On the weekend the comedian Don Rickles passed away, there was a four-year old comedian who made his debut at the Wequaquet Lake Yacht Club in Centerville, Massachusetts.

Young Nicholas, at very little urging from his mother and grandmother, took to the microphone to tell the assembled a series of riddles--with answers--to the crowd that was seated in the dining hall of the yacht club, in attendance after paying  their respects to Aunt Emma, 89, who recently passed away, and who left specific instructions with her daughter that her funeral was to be held on a Saturday, so no one had to miss work--or school. As if anyone amongst the 150 or so members of the sprawling Layton, Canty, Brennan clans was going to miss her funeral, no matter what day it was held on.

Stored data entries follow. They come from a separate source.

-- ==== Sys2Proof/Machine/Compose.lean ====
section
/-! DEFINITION. Confluence: what a composition line shows (R272 to R285), line patch (R227 to R229), the latch instant
(R132, R133, R255), and the start and end of composition frames (R254, R272). -/

namespace Sys2Proof.Machine

/-! ### Layers -/

def layerOf (s : State) (n : Nat) : LayerState := tabGet (fun _ => {}) s.comp.layers n

def setLayer (n : Nat) (l : LayerState) (s : State) : State :=
  { s with comp := { s.comp with layers := tabSet (fun _ => {}) s.comp.layers n l } }

def CView.field (v : CView) (k : Nat) (f : Nat × Nat) : Nat := Machine.field (tabGet regReset v.regs k) f.1 f.2

def CView.layer (v : CView) (n : Nat) : LayerState := tabGet (fun _ => {}) v.layers n

/-- Section bytes of the version of a table that the view uses; empty without one. -/
def CView.table (v : CView) (id : Nat) : List Byte := tabGet (fun _ => []) v.tables id

def viewNow (s : State) : CView := { regs := s.regs, layers := s.comp.layers, tables := s.tables.active }

def viewOf (s : State) : CView := (s.comp.cur.bind (·.held)).getD (viewNow s)

def CView.enabled (v : CView) (n : Nat) : Bool := decide (v.field (Reg.COMP_Ln_CFG n) Fld.COMP_Ln_CFG_enable = 1)

/-- 1 SNAPSHOT, 2 LIVE. -/
def CView.kind (v : CView) (n : Nat) : Nat := v.field (Reg.COMP_Ln_CFG n) Fld.COMP_Ln_CFG_kind

def CView.z (v : CView) (n : Nat) : Nat := v.field (Reg.COMP_Ln_CFG n) Fld.COMP_Ln_CFG_z

/-- L0 to L15 carry the configured kind in their register; H0 and H1 are configured by LAYER_CONFIG. -/
def CView.configured (v : CView) (n : Nat) : Bool :=
  if n < 16 then decide (v.kind n = 1 ∨ v.kind n = 2) else (v.layer n).configured

def CView.hasBuffer (v : CView) (n : Nat) : Bool := decide (16 ≤ n) || (v.layer n).current.isSome

/-- R273. -/
def CView.takesPart (v : CView) (n : Nat) : Bool := v.enabled n && v.configured n && v.hasBuffer n && !(v.layer n).off

/-- COMP_Ln_STAT.state (R298). -/
def CView.stateCode (v : CView) (n : Nat) : Nat :=
  if v.takesPart n then 1
  else if v.enabled n && v.configured n then if (v.layer n).off then 3 else 2
  else 0

def layerNumbers : List Nat := List.range 18

/-- COMP_STAT.taking_part and every COMP_Ln_STAT.state follow the layers. -/
def followLayers (s : State) : State :=
  layerNumbers.foldl (fun s n =>
    s |> wrF Reg.COMP_STAT (n, 1) (b2n ((viewNow s).takesPart n))
      |> wrF (Reg.COMP_Ln_STAT n) Fld.COMP_Ln_STAT_state ((viewNow s).stateCode n)) s

/-- Active width and height of the configured panel; 0 before the first SET_PANEL. -/
def panelW (s : State) : Nat := (s.raster.panel.map (·.width)).getD 0
def panelH (s : State) : Nat := (s.raster.panel.map (·.height)).getD 0

/-! ### Headwater lines the frame in progress reads -/

def planeWidth (w : Nat) : Nat := bitsAt w 0 14
def planeHeight (w : Nat) : Nat := bitsAt w 14 14
def planeFormat (w : Nat) : Nat := bitsAt w 28 4

/-- The active lanes in ascending order (R211); a mask of 0 acts as lane 0 alone. -/
def lanesOf (mask : Nat) : List Nat :=
  if mask % 2 ^ 32 = 0 then [0] else (List.range 32).filter (fun i => bitAt mask i)

/-- The lane that carries line L of plane p (R211). -/
def HwFrame.laneFor (f : HwFrame) (p line : Nat) : Nat :=
  let a := lanesOf f.mask
  a.getD ((line + f.rot.getD p 0) % a.length) 0

def HwFrame.word (f : HwFrame) (p : Nat) : Nat := f.planes.getD p 0
def HwFrame.has (f : HwFrame) (p line : Nat) : Bool := (f.lines.any (fun e => decide (e.1 = HwFrame.key p line)))

def HwFrame.comps (f : HwFrame) (p line : Nat) : List Nat := tabGet (fun _ => []) f.lines (HwFrame.key p line)

def HwFrame.isPatched (f : HwFrame) (p line : Nat) : Bool :=
  f.patched.any (fun e => decide (e.1 = p ∧ e.2.1 = line))

/-- The lines of a Headwater frame that the composition frame in progress reads. -/
def hwRead (s : State) : Option HwFrame :=
  match s.comp.cur with
  | some c => match c.own with
    | some f => some f
    | none => s.hwl.frame
  | none => s.hwl.frame

/-- Put back the Headwater frame that hwRead gives. -/
def setHwRead (f : HwFrame) (s : State) : State :=
  match s.comp.cur with
  | some c => match c.own with
    | some _ => { s with comp := { s.comp with cur := some { c with own := some f } } }
    | none => { s with hwl := { s.hwl with frame := some f } }
  | none => { s with hwl := { s.hwl with frame := some f } }

/-- Plane p is enabled (LAYER_ENABLE of H0 or H1). -/
def planeOn (s : State) (p : Nat) : Bool := (viewNow s).enabled (16 + p)

/-- Vertical position of plane p in a view. -/
def CView.planeY (v : CView) (p : Nat) : Nat := v.field (Reg.COMP_Ln_POS (16 + p)) Fld.COMP_Ln_POS_y

/-- The composition frame in progress reads the Headwater frame that is receiving lines. -/
def readsOpen (s : State) : Bool := s.comp.cur.any (fun c => c.own.isNone) && !s.comp.h1Waiting

/-- The view that decides about the lines being received: that of the composition frame that reads them. -/
def hwView (s : State) : CView := if readsOpen s then viewOf s else viewNow s

/-- A layer as the frame in progress has it: after its latch instant, as it was before that. -/
def frameLayer (s : State) (n : Nat) : LayerState := (viewOf s).layer n

def setFrameLayer (n : Nat) (l : LayerState) (s : State) : State :=
  match s.comp.cur with
  | some c =>
    match c.held with
    | some h =>
      { s with comp := { s.comp with cur := some { c with held := some { h with layers := tabSet (fun _ => {}) h.layers n l } } } }
    | none => setLayer n l s
  | none => setLayer n l s

/-! ### Rows -/

/-- Pixels of a three-component row from its luma samples and chroma samples c r k of component j. -/
def yccRow (w n m sampling siting ly : Nat) (y : Nat → Nat) (c : Nat → Nat → Nat → Nat) : List Px :=
  (List.range w).map (fun x =>
    { c0 := y x, c1 := chromaPixel sampling siting n m (c 0) ly x, c2 := chromaPixel sampling siting n m (c 1) ly x })

/-- The siting code as it acts: 3 is listed by no rule. -/
def sitingOf (c : Nat) : Nat := if c = 3 then Config.unlistedSiting % 3 else c

/-- Expanded pixels of layer line ly of L0 to L15, from its plane bytes. -/
def hostRow (v : CView) (n ly : Nat) : List Px :=
  let l := v.layer n
  let data := if v.kind n = 2 then l.lines else l.version
  let bytes := fun p line => tabGet (fun _ => ([] : List Byte)) data (16384 * p + line)
  let fmt := v.field (Reg.COMP_Ln_CFG n) Fld.COMP_Ln_CFG_format
  let w := v.field (Reg.COMP_Ln_SIZE n) Fld.COMP_Ln_SIZE_width
  let h := v.field (Reg.COMP_Ln_SIZE n) Fld.COMP_Ln_SIZE_height
  let siting := sitingOf (v.field (Reg.COMP_Ln_CFG n) Fld.COMP_Ln_CFG_siting)
  if !formatListed fmt then
    (List.range w).map (fun x => { c0 := Config.unlistedSample fmt (3 * x) % 65536,
                                   c1 := Config.unlistedSample fmt (3 * x + 1) % 65536,
                                   c2 := Config.unlistedSample fmt (3 * x + 2) % 65536 })
  else if fmt / 64 = 1 then
    let bs := bytes 0 ly
    (List.range w).map (packedPixel (fmt % 4) bs)
  else
    let depth := fmt % 4
    let sampling := bitsAt fmt 4 2
    let cw := if sampling = 2 then w else w / 2
    let ch := if sampling = 0 then h / 2 else h
    let chroma := fun j r k =>
      if bitAt fmt 3 then planarSample depth (bytes (1 + j) r) k else planarSample depth (bytes 1 r) (2 * k + j)
    yccRow w cw ch sampling siting ly (planarSample depth (bytes 0 ly)) chroma

/-- Plane lines that layer line ly needs (R279): the chroma rows the vertical filter reaches are among them. -/
def neededLines (v : CView) (n ly : Nat) : List (Nat × Nat) :=
  let fmt := v.field (Reg.COMP_Ln_CFG n) Fld.COMP_Ln_CFG_format
  if fmt / 64 = 1 then [(0, ly)]
  else
    let h := v.field (Reg.COMP_Ln_SIZE n) Fld.COMP_Ln_SIZE_height
    let chromaPlanes := if bitAt fmt 3 then [1, 2] else [1]
    let rows :=
      if bitsAt fmt 4 2 = 0 then
        let kp := chromaPhase (decide (v.field (Reg.COMP_Ln_CFG n) Fld.COMP_Ln_CFG_siting = 0)) ly
        [0, 1, 2, 3].map (fun t => (clampI 0 ((h / 2 : Nat) - 1) (kp.1 - 1 + (t : Nat))).toNat)
      else [ly]
    (0, ly) :: chromaPlanes.flatMap (fun p => rows.map (fun r => (p, r)))

/-- Depth in bits of a Headwater format. -/
def hwDepth (fmt : Nat) : Nat := match bitsAt fmt 2 2 with
  | 0 => 10 | 1 => 12 | _ => 16

/-- Expanded pixels of line ly of plane p. A 4:2:0 chroma row that has not arrived is a free value: base numbers it. -/
def hwRow (f : HwFrame) (p siting ly base : Nat) : List Px :=
  let word := f.word p
  let w := planeWidth word
  let h := planeHeight word
  let fmt := planeFormat word
  let d := hwDepth fmt
  let cs := f.comps p ly
  let e := fun k => zeroFill d (cs.getD k 0)
  match fmt % 4 with
  | 0 | 1 => (List.range w).map (fun x => { c0 := e (3 * x), c1 := e (3 * x + 1), c2 := e (3 * x + 2) })
  | 2 => yccRow w (w / 2) h 1 siting ly (fun x => e (2 * x)) (fun j _ k => e (4 * k + 2 * j + 1))
  | _ =>
    let luma := fun x => if ly % 2 = 0 then e (2 * x) else e x
    let chroma := fun j r k =>
      if f.has p (2 * r) then zeroFill d ((f.comps p (2 * r)).getD (4 * k + 2 * j + 1) 0)
      else Config.freeValue (base + 32768 * (2 * r + j) + k) % 65536
    yccRow w (w / 2) (h / 2) 0 siting ly luma chroma

/-- Settings of a layer's colour path. -/
def pathCfg (s : State) (v : CView) (n : Nat) : PathCfg :=
  let l := v.layer n
  { premultiplied := decide (v.field (Reg.COMP_Ln_CFG n) Fld.COMP_Ln_CFG_alpha = 1 ∧
      v.field (Reg.COMP_Ln_CFG n) Fld.COMP_Ln_CFG_format / 64 = 1 ∧ n < 16),
    matrix := matrixOf (v.field (Reg.COMP_Ln_CFG n) Fld.COMP_Ln_CFG_matrix) l.matrix,
    eotf := v.field (Reg.COMP_Ln_CFG n) Fld.COMP_Ln_CFG_eotf,
    nits := max 100 (rdF s Reg.COMP_PQ_REF Fld.COMP_PQ_REF_nits),
    custom := v.table (0x02F00000 + n),
    gamut := l.gamut,
    gain := v.field (Reg.COMP_Ln_GAIN n) Fld.COMP_Ln_GAIN_gain,
    knee := v.field (Reg.COMP_Ln_CLIP n) Fld.COMP_Ln_CLIP_knee }

def fallbackPx (v : CView) (n : Nat) : Px :=
  { c0 := v.field (Reg.COMP_Ln_FB_RG n) Fld.COMP_Ln_FB_RG_r, c1 := v.field (Reg.COMP_Ln_FB_RG n) Fld.COMP_Ln_FB_RG_g,
    c2 := v.field (Reg.COMP_Ln_FB_B n) Fld.COMP_Ln_FB_B_b }

/-- Width and height of a layer (R273): those of H0 and H1 come from the Headwater frame. -/
def layerSize (hw : Option HwFrame) (v : CView) (n : Nat) : Nat × Nat :=
  if n < 16 then (v.field (Reg.COMP_Ln_SIZE n) Fld.COMP_Ln_SIZE_width, v.field (Reg.COMP_Ln_SIZE n) Fld.COMP_Ln_SIZE_height)
  else
    let w := (hw.map (fun f => f.word (n - 16))).getD 0
    (planeWidth w, planeHeight w)

/-- Layer n covers composition line y, on a panel of width w (R273). -/
def coversLine (hw : Option HwFrame) (v : CView) (n y w : Nat) : Bool :=
  let y0 := v.field (Reg.COMP_Ln_POS n) Fld.COMP_Ln_POS_y
  decide (y0 ≤ y ∧ y < y0 + (layerSize hw v n).2 ∧ v.field (Reg.COMP_Ln_POS n) Fld.COMP_Ln_POS_x < w)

Young Nicholas is Emma's great-grandson, and is an apple that certainly didn't fall far from the tree of the certain outgoingness and warmth that were displayed by her, and by his grandmother and mother.

Did you hear the one about the pizza?
 -Nah, it's too cheesy.
What do you call a cow with no legs?
-Ground beef.
How did the two oceans greet each other?
-They waved.
What do you call a cow that twitches?
-Beef jerky.
How do you wake up Lady Gaga?
-You Poker Face.
What you call a cow with three legs?
-Lean beef.

Aunt Emma loved it.

It is fully expected that with only a little encouragement, Young Nicholas's comedy career will, in a few years, ramp up to stories about the priest, rabbi and minister who walk into a bar.

Aunt Emma will be waiting.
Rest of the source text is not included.